/-- R85, R112, R130, R133, Table 6.1: a unit on an ACTIVE port. An idle unit or a control block ends a framing error; a
reserved control type, and a first byte of another value, are counted, and from the latter on units are discarded; a frame
beyond the credit granted is discarded and takes no credit; every other frame uses its credit, a header that is not valid is
discarded, and so is any frame but discovery and announces on a port out of service; every frame within its credit is recorded
until its end. R56, R87, R131, Table 6.1: the last unit of a frame. The credit of a frame within its credit is granted again at
once; a frame touched by an uncorrectable codeword or with a hop CRC that fails is counted and lost; a drop decided earlier is
counted with its own counter; an end-to-end CRC that fails is counted and is a fault of class 5; a frame that passes is stored,
once, with its copies. -/
def Obligations.FramesAreChecked : Prop :=
  (∀ (s : State) (p b : Nat) (h : Hdr) (e : Option Ext), p < s.portCount → s.isSafe = false → (s.port p).state = 5 →
    (b ∈ [0x00, 0x58, 0x59, 0x5A, 0x5C, 0x5E] →
      ∃ u, Leads s (.frameHeaderReceived p b h e) u ∧ u.port p = { s.port p with discarding := false } ∧
        (∀ q, q ≠ p → u.port q = s.port q) ∧ s.keepsBut [.link] u) ∧
    (b ∈ [0x5B, 0x5D, 0x5F] →
      ∃ u, Leads s (.frameHeaderReceived p b h e) u ∧ u.port p = { s.port p with discarding := false } ∧
        u.reg .portFrameErr p = s.countedUp .portFrameErr p ∧ s.keepsBut [.link, .regs] u) ∧
    (b ∉ [0x00, 0x58, 0x59, 0x5A, 0x5B, 0x5C, 0x5D, 0x5E, 0x5F, 0x01, 0x11, 0x21, 0x31] → (s.port p).discarding = false →
      ∃ u, Leads s (.frameHeaderReceived p b h e) u ∧ u.port p = { s.port p with discarding := true } ∧
        u.reg .portFrameErr p = s.countedUp .portFrameErr p ∧ s.keepsBut [.link, .regs] u) ∧
    (b ∉ [0x00, 0x58, 0x59, 0x5A, 0x5B, 0x5C, 0x5D, 0x5E, 0x5F] → (s.port p).discarding = true →
      Leads s (.frameHeaderReceived p b h e) s) ∧
    (b ∈ [0x01, 0x11, 0x21, 0x31] → (s.port p).discarding = false →
      (creditLeft ((s.port p).rxGranted.getD h.vc 0) ((s.port p).rxUsed.getD h.vc 0) < frameCredit h →
        ∃ u, Leads s (.frameHeaderReceived p b h e) u ∧ u.sw.rx.get? p = some
            { hdr := h, extn := e, verdict := .drop none, covered := false,
              counts := [(Reg.portCreditViol.ctorIdx, p, 1)] } ∧ s.keepsBut [.sw] u) ∧
      (frameCredit h ≤ creditLeft ((s.port p).rxGranted.getD h.vc 0) ((s.port p).rxUsed.getD h.vc 0) →
        ∃ u, Leads s (.frameHeaderReceived p b h e) u ∧
          u.port p = { s.port p with rxUsed := (s.port p).rxUsed.modify h.vc fun w => (w + frameCredit h) % 2 ^ 24 } ∧
          (∃ f : RxFrame, u.sw.rx.get? p = some f ∧ f.hdr = h ∧ f.extn = e ∧ f.covered = true) ∧
          u.sw.stored = s.sw.stored ∧
          (headerOk h = false → u.sw.rx.get? p = some
            { hdr := h, extn := e, verdict := .drop none, counts := [(Reg.portHdrDrop.ctorIdx, p, 1)] }) ∧
          (headerOk h = true → (s.route p).state ≠ 2 → h.opcode ≠ Op.discovery → h.opcode ≠ Op.tickAnnounce →
            u.sw.rx.get? p = some
            { hdr := h, extn := e, verdict := .drop none, counts := [(Reg.routeHeldDrop.ctorIdx, 0, 1)] })))) ∧
  (∀ (s : State) (p : Nat) (f : RxFrame) (payload : List Byte) (e2e : Nat) (hop : Option Nat), p < s.portCount →
    s.isSafe = false → s.sw.rx.get? p = some f → s.passesSetup f payload e2e hop = false →
      ∃ u, Leads s (.frameEndReceived p payload e2e hop) u ∧ u.sw.rx.get? p = none ∧
        (f.covered = true → u.port p = { s.port p with
          rxGranted := (s.port p).rxGranted.modify f.hdr.vc fun g => (g + frameCredit f.hdr) % 2 ^ 24 }) ∧
        (f.covered = false → u.link = s.link) ∧
        (hop ≠ some (hopCrc f.hdr f.extn payload e2e) ∨ payload.length ≠ f.hdr.units * 64 →
          u.reg .portHopCrcDrop p = s.countedUp .portHopCrcDrop p ∧ u.sw.stored = s.sw.stored) ∧
        (hop = some (hopCrc f.hdr f.extn payload e2e) → payload.length = f.hdr.units * 64 →
          (f.verdict = .drop none → f.counts = [(Reg.portHdrDrop.ctorIdx, p, 1)] →
            u.reg .portRxFrames p = s.countedUp .portRxFrames p ∧
            u.reg .portHdrDrop p = s.countedUp .portHdrDrop p ∧ u.sw.stored = s.sw.stored) ∧
          (f.verdict = .taken → f.counts = [] → e2eCrc f.hdr f.extn payload ≠ e2e →
            u.reg .portRxFrames p = s.countedUp .portRxFrames p ∧
            u.reg .portE2eCrcDrop p = s.countedUp .portE2eCrcDrop p ∧ u.sw.stored = s.sw.stored ∧
            u.flt.todo = s.flt.todo ++
              [({ cls := 5, master := switchMaster (s.tileOf p), access := 5, detail := p }, false)]) ∧
          (f.verdict = .taken → f.counts = [] → e2eCrc f.hdr f.extn payload = e2e → f.copies ≠ [] →
            (∀ c ∈ f.copies, ∀ o, c.port = some o → s.portOpen o = true) →
            u.reg .portRxFrames p = s.countedUp .portRxFrames p ∧
            u.sw.stored.get? s.sw.nextId = some ⟨s.sw.nextId, s.tileOf p, f.hdr.cls, f.cells, f.shared, f.copies.length,
              f.frame payload, some p, f.cong⟩ ∧ u.sw.nextId = s.sw.nextId + 1 ∧ u.flt = s.flt)))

____________________

● TASK BRIEF: When you reach the line holding "[(Reg.routeHeldDrop.ctorIdx, 0, 1)]" in the records above, begin reproducing exactly, stop after the line holding "s.isSafe = false → s.sw.rx.get?", and output nothing else.

● SOLUTION FOR THIS PROBLEM:
            { hdr := h, extn := e, verdict := .drop none, counts := [(Reg.routeHeldDrop.ctorIdx, 0, 1)] })))) ∧
  (∀ (s : State) (p : Nat) (f : RxFrame) (payload : List Byte) (e2e : Nat) (hop : Option Nat), p < s.portCount →
    s.isSafe = false → s.sw.rx.get? p = some f → s.passesSetup f payload e2e hop = false →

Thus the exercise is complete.